** EXERCISE DATA follows **

/-- A device reset keeps the till and what R486 keeps, and a reinit restarts its own function only (R48,  R327,  R329,
R351,  R353,  R354,  R391,  R476,  R483,  R484,  R485,  R486). A level 3 reset may begin in ON with no power-down,
trip or critical stop (Machine.resetTakes); by CXL_RESET at CXL 2.0 and above, PERST_A_N with one head, either PERST
with both low, MR_RESET, or DEVICE_RESET 1 ms after RESET_DEVICE, it leaves the device as Safety.deviceWasReset says:
dirty till lines, media, ledger entries, mint time, standing orders, escrow sets, package domains, daybook ring,
parameters, RWP and AON, MGT and TBS registers kept; queues, decoders, links, requests, audit counters and debug
unlock gone; memory inactive until recovery. Else these leave the state but for the pin. With two heads the first
PERST resets its head only; PERST_B_N with one head only moves its pin. PERST_RELEASE and MR_N_RELEASE end the reset
once nothing holds it. In ON, outside a reset, the reinit commands of slices, purse, package engines, mailboxes, key
pages and processors each leave that function busy, raise REINIT, and do only that and what R484 names: a slice's
reservations lost, DRAM in self-refresh, the engine's chunks reissued, INTERNAL_ERROR answered, key words zeroed,
firmware away. REINIT_COMPLETE ends it; a first failure is held, a second escalates: level 3, or within 60 s level 4;
package engine and mailbox as R484. Elsewhere they change nothing. -/
def Obligations.ResetsAndReinits : Prop :=
  (∀ (h : Head) (s : State),
    (resetTakes s = true → headPresent s h = true → (portOf s h).level = .cxl31 ∨ (portOf s h).level = .cxl20 →
      ∃ t, exec (.cxlReset h) s = .next t ∧ deviceWasReset 2 false s t) ∧
    ((portOf s h).level = .cxl11 ∨ (portOf s h).level = .pcie ∨ headPresent s h = false ∨ resetTakes s = false →
      exec (.cxlReset h) s = .next s)) ∧
  (∀ (s u : State), u = modPort .a (fun p => { p with perstLow := true }) s →
    (s.fe.portA.perstLow = true → exec .perstAN s = .next s) ∧
    (s.fe.portA.perstLow = false → resetTakes s = false → exec .perstAN s = .next u) ∧
    (s.fe.portA.perstLow = false → resetTakes s = true → twoHeads s = false ∨ s.fe.portB.perstLow = true →
      ∃ t, exec .perstAN s = .next t ∧ deviceWasReset 1 true u t) ∧
    (s.fe.portA.perstLow = false → resetTakes s = true → twoHeads s = true → s.fe.portB.perstLow = false →
      ∃ t, exec .perstAN s = .next t ∧ headWasReset false .a s t ∧ t.fe.portA.perstLow = true ∧ t.fe.portA.rate = 0)) ∧
  (∀ (s u : State), u = modPort .b (fun p => { p with perstLow := true }) s →
    (s.fe.portB.perstLow = true → exec .perstBN s = .next s) ∧
    (s.fe.portB.perstLow = false → twoHeads s = false ∨ resetTakes s = false → exec .perstBN s = .next u) ∧
    (s.fe.portB.perstLow = false → resetTakes s = true → twoHeads s = true → s.fe.portA.perstLow = true →
      ∃ t, exec .perstBN s = .next t ∧ deviceWasReset 1 true u t) ∧
    (s.fe.portB.perstLow = false → resetTakes s = true → twoHeads s = true → s.fe.portA.perstLow = false →
      ∃ t, exec .perstBN s = .next t ∧ headWasReset false .b s t ∧ t.fe.portB.perstLow = true ∧ t.fe.portB.rate = 0)) ∧
  (∀ (h : Head) (s u : State), u = modPort h (fun p => { p with perstLow := false }) s →
    exec (.perstRelease h) s = .next (if s.sup.inReset = true ∧ resetHeld u = false then
      (u.modSup fun x => { x with inReset := false }).modFe fun f => { f with restartAt := s.clock } else u)) ∧
  (∀ (s u : State), u = (s.modSup fun x => { x with mrLow := true }) →
    (resetTakes s = false ∨ s.sup.inReset = true → exec .mrReset s = .next u) ∧
    (resetTakes s = true → s.sup.inReset = false → ∃ t, exec .mrReset s = .next t ∧ deviceWasReset 4 true u t)) ∧
  (∀ (s u : State), u = (s.modSup fun x => { x with mrLow := false }) →
    exec .mrNRelease s = .next (if s.sup.inReset = true ∧ resetHeld u = false then
      (u.modSup fun x => { x with inReset := false }).modFe fun f => { f with restartAt := s.clock } else u)) ∧
  (∀ (s : State), exec (.deviceReset .cxlReset) s = .next s ∧ exec (.deviceReset .escalation) s = .next s ∧
    (s.ctl.rstPend = none → exec (.deviceReset .resetDevice) s = .next s) ∧
    ∀ at_, s.ctl.rstPend = some (at_, false) →
      (s.clock < 1000000 + at_ → exec (.deviceReset .resetDevice) s = .next s) ∧
      (1000000 + at_ ≤ s.clock → resetTakes s = true →
        ∃ t, exec (.deviceReset .resetDevice) s = .next t ∧ deviceWasReset 3 (resetHeld s) s t) ∧
      (1000000 + at_ ≤ s.clock → resetTakes s = false →
        exec (.deviceReset .resetDevice) s = .next (s.modCtl fun c => { c with rstPend := none }))) ∧
  (∀ (s : State) (n : Nat) (p : MbxPort),
    ((8 ≤ n ∨ reinitMay (.slice n) s = false) → exec (.homeSliceReinit n) s = .next s) ∧
    (n < 8 → reinitMay (.slice n) s = true → ∃ t, exec (.homeSliceReinit n) s = .next t ∧ reinitNoted (.slice n) t ∧
      (∀ r ∈ t.mov.resv, sliceOf s r.lineNo = n → r.lost ≠ 0) ∧ t.pur = s.pur ∧ t.led = s.led ∧ t.med = s.med ∧ t.fe.txns = s.fe.txns) ∧
    (reinitMay .purse s = false → exec .purseReinit s = .next s) ∧
    (reinitMay .purse s = true → ∃ t, exec .purseReinit s = .next t ∧ reinitNoted .purse t ∧ t.pur.ready = false ∧
      t.pur.selfRefresh = true ∧ t.pur.slots = s.pur.slots ∧ t.pur.evb = s.pur.evb ∧ t.led = s.led ∧ t.fe.txns = s.fe.txns) ∧
    ((2 ≤ n ∨ reinitMay (.package n) s = false ∨ n ∈ s.mov.pkgOut) → exec (.packageEngineReinit n) s = .next s) ∧
    (n < 2 → reinitMay (.package n) s = true → n ∉ s.mov.pkgOut → ∃ t, exec (.packageEngineReinit n) s = .next t ∧
      reinitNoted (.package n) t ∧ (∀ c ∈ t.mov.chunks, c.engine ≠ n) ∧ (∀ c ∈ s.mov.chunks, c.engine ≠ n → c ∈ t.mov.chunks) ∧
      t.pur = s.pur ∧ t.led = s.led) ∧
    (reinitMay (.mailbox p) s = false → exec (.mailboxReinit p) s = .next s) ∧
    (reinitMay (.mailbox p) s = true → ∃ t, exec (.mailboxReinit p) s = .next t ∧ (mbxOf t p).busy = none ∧
      reinitBusy (.mailbox p) t ∧ (∀ c, (mbxOf s p).busy = some c → answered p c.opcode 0x4 [] s t) ∧ t.pur = s.pur ∧ t.led = s.led) ∧
    ((8 ≤ n ∨ reinitMay (.keyPage n) s = false) → exec (.keyPageReinit n) s = .next s) ∧
    (n < 8 → reinitMay (.keyPage n) s = true → ∃ t, exec (.keyPageReinit n) s = .next t ∧ reinitNoted (.keyPage n) t ∧
      (tget default t.cry.pages n).key = 0 ∧ (∀ m, m ≠ n → tget default t.cry.pages m = tget default s.cry.pages m) ∧
      (s.modCry fun c => { c with pages := [] }).cry = (t.modCry fun c => { c with pages := [] }).cry) ∧
    (reinitMay .cpu s = false → exec .cpuReinit s = .next s) ∧
    (reinitMay .cpu s = true → ∃ t, exec .cpuReinit s = .next t ∧ reinitNoted .cpu t ∧ t.ctl.cpuUp = false ∧ t.pur = s.pur ∧
      t.led.entries = s.led.entries ∧ t.fe.txns = s.fe.txns ∧ t.ctl.fwRunning = s.ctl.fwRunning)) ∧
  ∀ (f : Function) (s : State), (∀ h, f ≠ .head h) → (∀ c, f ≠ .channel c) → (∀ e, f ≠ .engine e) →
    (f ∉ s.sup.fnBusy → ∀ ok, exec (.reinitComplete f ok) s = .next s) ∧
    (f ∈ s.sup.fnBusy → reinitReady f s = true →
      (∃ t, exec (.reinitComplete f true) s = .next t ∧ f ∉ t.sup.fnBusy ∧ (f = .cpu → t.ctl.cpuUp = true) ∧
        (f = .purse → t.pur.ready = true ∧ t.pur.selfRefresh = false)) ∧
      (tget 0 s.sup.fnFails (fnCode f) = 0 → ∃ t, exec (.reinitComplete f false) s = .next t ∧ f ∈ t.sup.fnBusy ∧
        tget 0 t.sup.fnFails (fnCode f) = 1 ∧ s.modSup (fun _ => t.sup) = t) ∧
      (tget 0 s.sup.fnFails (fnCode f) ≠ 0 → ∃ t, exec (.reinitComplete f false) s = .next t ∧ f ∉ t.sup.fnBusy ∧
        (∀ e, f = .package e → e ∈ t.mov.pkgOut ∧ Pends 9 6 0x03 t) ∧ (∀ p, f = .mailbox p → t.ctl.cpuUp = false ∧ .cpu ∈ t.sup.fnBusy) ∧
        ((∀ e, f ≠ .package e) → (∀ p, f ≠ .mailbox p) → resetTakes s = true →
          ((∀ a, s.sup.lastEscalated = some a → 60000000000 + a ≤ s.clock) → t.sup.level = 3 ∧ t.sup.source = 5 ∧
            t.sup.lastEscalated = some s.clock) ∧
          ((∃ a, s.sup.lastEscalated = some a ∧ s.clock < 60000000000 + a) → t.pur.drain = .level4 ∧ t.sup.down = 4 ∧
            t.sup.restartDue = true ∧ Pends 9 6 0x03 t))))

** End of EXERCISE DATA **

WORK REQUEST:
Your response should hold the lines from the first line of the entries above through the line with "once nothing holds", each retyped exactly, and nothing else.

RESULT BELOW:
/-- A device reset keeps the till and what R486 keeps, and a reinit restarts its own function only (R48,  R327,  R329,
R351,  R353,  R354,  R391,  R476,  R483,  R484,  R485,  R486). A level 3 reset may begin in ON with no power-down,
trip or critical stop (Machine.resetTakes); by CXL_RESET at CXL 2.0 and above, PERST_A_N with one head, either PERST
with both low, MR_RESET, or DEVICE_RESET 1 ms after RESET_DEVICE, it leaves the device as Safety.deviceWasReset says:
dirty till lines, media, ledger entries, mint time, standing orders, escrow sets, package domains, daybook ring,
parameters, RWP and AON, MGT and TBS registers kept; queues, decoders, links, requests, audit counters and debug
unlock gone; memory inactive until recovery. Else these leave the state but for the pin. With two heads the first
PERST resets its head only; PERST_B_N with one head only moves its pin. PERST_RELEASE and MR_N_RELEASE end the reset
once nothing holds it. In ON, outside a reset, the reinit commands of slices, purse, package engines, mailboxes, key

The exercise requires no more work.